Awestruck, the physicists watched what they had wrought. The date, 16 July 1945 at sunrise, when the sun came down to earth--the first atomic bomb blast imploded from"The Gadget" atop the one-hundred foot high tower. The site, a place called Trinity on desert sands, not far from Alamogordo, New Mexico, where this blue Earth's Atom Age began. It would end World War Two, so devastating a conflict that it should be known as Armageddon.

No wonder the scientists of Los Alamos, who had been secluded there under the direction of J. Robert Oppenheimer could scarcely believe their senses. For what they were witnessing had never been seen before--at least not on planet earth. Beginning with the blinding flash (at least without protective welder's goggles), the unfolding in only seconds into a cloud with power (and with an intense heat--hotter, in fact, than that at the depth of the sun), which had vaporized the tower and turned the sand at its base and roundabout to glass, known to this day as the"pearls of Trinity," it soon became an enormous mushroom-shaped inferno, reaching a height of 35,000 feet--a mile in diameter.

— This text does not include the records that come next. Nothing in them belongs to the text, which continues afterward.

-- ==== Sys2Proof/Machine/IsoDep.lean ====
section
/-! DEFINITION. Frames and blocks of ISO/IEC 14443 on the HF coil, as reader and as bay tag: check bytes, sending, RSTR (R219), and the I-blocks in
which the reader sends (R212, R214). What the frames hold comes from ISO/IEC 14443-3 and -4, to which R212 refers (log entry 178). -/

namespace Sys2Proof.Machine

/-! ## Check bytes -/

/-- One bit of the CRC of ISO/IEC 14443-3, least significant bit first. -/
def isoCrcBit (c : Nat) : Nat := if c % 2 = 1 then c / 2 ^^^ 0x8408 else c / 2

def isoCrcByte (c : Nat) (x : Byte) : Nat :=
  isoCrcBit (isoCrcBit (isoCrcBit (isoCrcBit (isoCrcBit (isoCrcBit (isoCrcBit (isoCrcBit (c ^^^ x.toNat))))))))

/-- CRC_A and CRC_B. -/
def isoCrc (typeB : Bool) (l : List Byte) : Nat :=
  if typeB then 0xFFFF - l.foldl isoCrcByte 0xFFFF else l.foldl isoCrcByte 0x6363

/-- A frame with its check bytes. -/
def withCrc (typeB : Bool) (l : List Byte) : List Byte := l ++ toLe 2 (isoCrc typeB l)

/-- The bytes of a frame whose check bytes are right. -/
def stripCrc (typeB : Bool) (l : List Byte) : Option (List Byte) :=
  let d := l.take (l.length - 2)
  if 3 ≤ l.length ∧ withCrc typeB d = l then some d else none

/-- What arrived as one frame: nothing where several frames differ. -/
def oneFrame (l : List (List Byte)) : Option (List Byte) :=
  match l with
  | [] => none
  | x :: r => if r.all (· == x) then some x else none

/-! ## Sending -/

/-- A frame leaves on the HF coil, from the first instant whose slate is still to be launched (R208, R209). -/
def sendHfAs (b : Nat) (typeB : Bool) (rate : Nat) (l : List Byte) (s : Hub) : Hub :=
  (setHf b (fun h => { h with sent := some { start := (s.bay b).sl.dnTime + slateTicks, bytes := l, rate := rate, typeB := typeB } }) s).emit (.hf b l)

/-- A frame of the bay tag: Type A at 106 kbit/s (R226). -/
def sendHf (b : Nat) (l : List Byte) (s : Hub) : Hub := sendHfAs b false 0 l s

/-- A block to the selected card. -/
def sendToCard (b : Nat) (l : List Byte) (s : Hub) : Hub :=
  match (s.bay b).hf.card with
  | some c => sendHfAs b c.typeB c.rate (withCrc c.typeB l) s
  | none => s

/-- S(DESELECT). -/
def sDeselect : List Byte := [0xC2]

/-- R(ACK), and R(NAK) with which the reader asks again or checks presence, with the reader's block number. -/
def rAck (bn : Nat) : List Byte := toLe 1 (0xA2 + bn)
def rNak (bn : Nat) : List Byte := toLe 1 (0xB2 + bn)

/-! ## Counting (R251) -/

def countTag (b : Nat) (f : TagCnt → TagCnt) (s : Hub) : Hub := setHf b (fun h => { h with cnt := f h.cnt }) s

def ReaderOutcome.count (o : ReaderOutcome) (c : TagCnt) : TagCnt :=
  match o with
  | .cardTimeout => { c with cardTimeout := satAdd c.cardTimeout 1 }
  | .cardProtocol => { c with cardProto := satAdd c.cardProto 1 }
  | .notIsodep => { c with nonIsodep := satAdd c.nonIsodep 1 }
  | .marginLow => { c with marginRefused := satAdd c.marginRefused 1 }
  | .writeUnknown => { c with writeUnknown := satAdd c.writeUnknown 1 }
  | .cardOk => c | .noCard => c | .coilOpen => c | .fieldBusy => c

/-- A reader transaction has ended with an outcome. -/
def countTxn (b : Nat) (o : ReaderOutcome) (s : Hub) : Hub := countTag b (fun c => o.count { c with hfTxn := satAdd c.hfTxn 1 }) s

/-- The transaction of a class C pass ends. -/
def endPassTxn (b : Nat) (o : ReaderOutcome) (s : Hub) : Hub :=
  if (s.bay b).hf.txn.any (fun t => decide (t.kind = 2)) then countTxn b o (setHf b (fun h => { h with txn := none }) s) else s

def modTxn (b : Nat) (f : ReaderTxn → ReaderTxn) (s : Hub) : Hub := setHf b (fun h => { h with txn := h.txn.map f }) s
def modCard (b : Nat) (f : CardSel → CardSel) (s : Hub) : Hub := setHf b (fun h => { h with card := h.card.map f }) s

/-! ## RSTR (R219) -/

/-- Whole steps of 0.5 dB by which a magnitude lies above the decode threshold, 0 to 255: a factor of ten is forty steps. -/
def rstrOf (thr mag : Nat) : Nat := ((List.range 255).filter (fun n => decide (thr ^ 40 * 10 ^ (n + 1) ≤ mag ^ 40))).length

/-! ## I-blocks of the reader (R212, R214) -/

/-- The card's FWT runs again from a block sent now. -/
def runFwt (b : Nat) (s : Hub) : Hub :=
  modTxn b (fun t => { t with deadline := min t.limit (s.now + us (((s.bay b).hf.card.map (·.fwt)).getD 0)) }) s

/-- The next I-block of an APDU goes out, chained where the card's frame size asks for it. -/
def sendIBlock (b : Nat) (s : Hub) : Hub :=
  match (s.bay b).hf.txn, (s.bay b).hf.card with
  | some t, some c =>
    let n := c.fsc - 3
    let blk := toLe 1 (0x02 + c.bn + (if n < t.rest.length then 0x10 else 0)) ++ t.rest.take n
    runFwt b (sendToCard b blk (modTxn b (fun t => { t with rest := t.rest.drop n, out := blk, retries := 0, limit := s.now + sec 1, got := []
                                                            chain := false }) s))
  | _, _ => s

/-- An APDU goes out and its waiting time runs. -/
def sendApdu (b kind : Nat) (l : List Byte) (s : Hub) : Hub := sendIBlock b (modTxn b (fun t => { t with kind := kind, apdu := l, rest := l }) s)

end Sys2Proof.Machine
end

The whole brought to the stunned mind of Oppenheimer a few words from the Bhagavad-Gita, the great Hindu scripture, wherein Vishnu says:"I am become Death, the destroyer of worlds."

Indeed the next two atomic bomb detonations at Hiroshima and Nagasaki on the main island of Japan, August 6 and 9, 1945, did bring death and the destruction of one world at least--the Japanese Imperial Empire under Hirohito. For both cities were practically leveled with hundreds of thousands of the unsuspecting populations perishing. At Hiroshima, with only the Enola Gay (and, if memory serves me correctly), but one other B-29 in the sky above, no one below had bothered to seek shelter when the alarm sounded. Much the same thing happened three days later at Nagasaki. And, it certainly must be added--a lingering death awaited many others from radiation sickness against which there was at the time little or no effective treatment. So that within five years of the blast above Hiroshima the death toll had reached 200,000.

Worth remembering to this day though, and for the future, the atomic bomb, terrible weapon though it was, did finally conclude the six years (1939-1945) of World War Two--to be recognized by all as the most horrendous half-dozen years in mankind's history, which included the Holocaust against the Jewish people, nothing like the sum total of which must ever be allowed to happen again. And, one should never forget either, the Germans made an unsuccessful effort to develop the atomic bomb before the Allies. A talented group of scientists under the guidance of the brilliant physicist Werner Heisenberg had been gathered together for the purpose.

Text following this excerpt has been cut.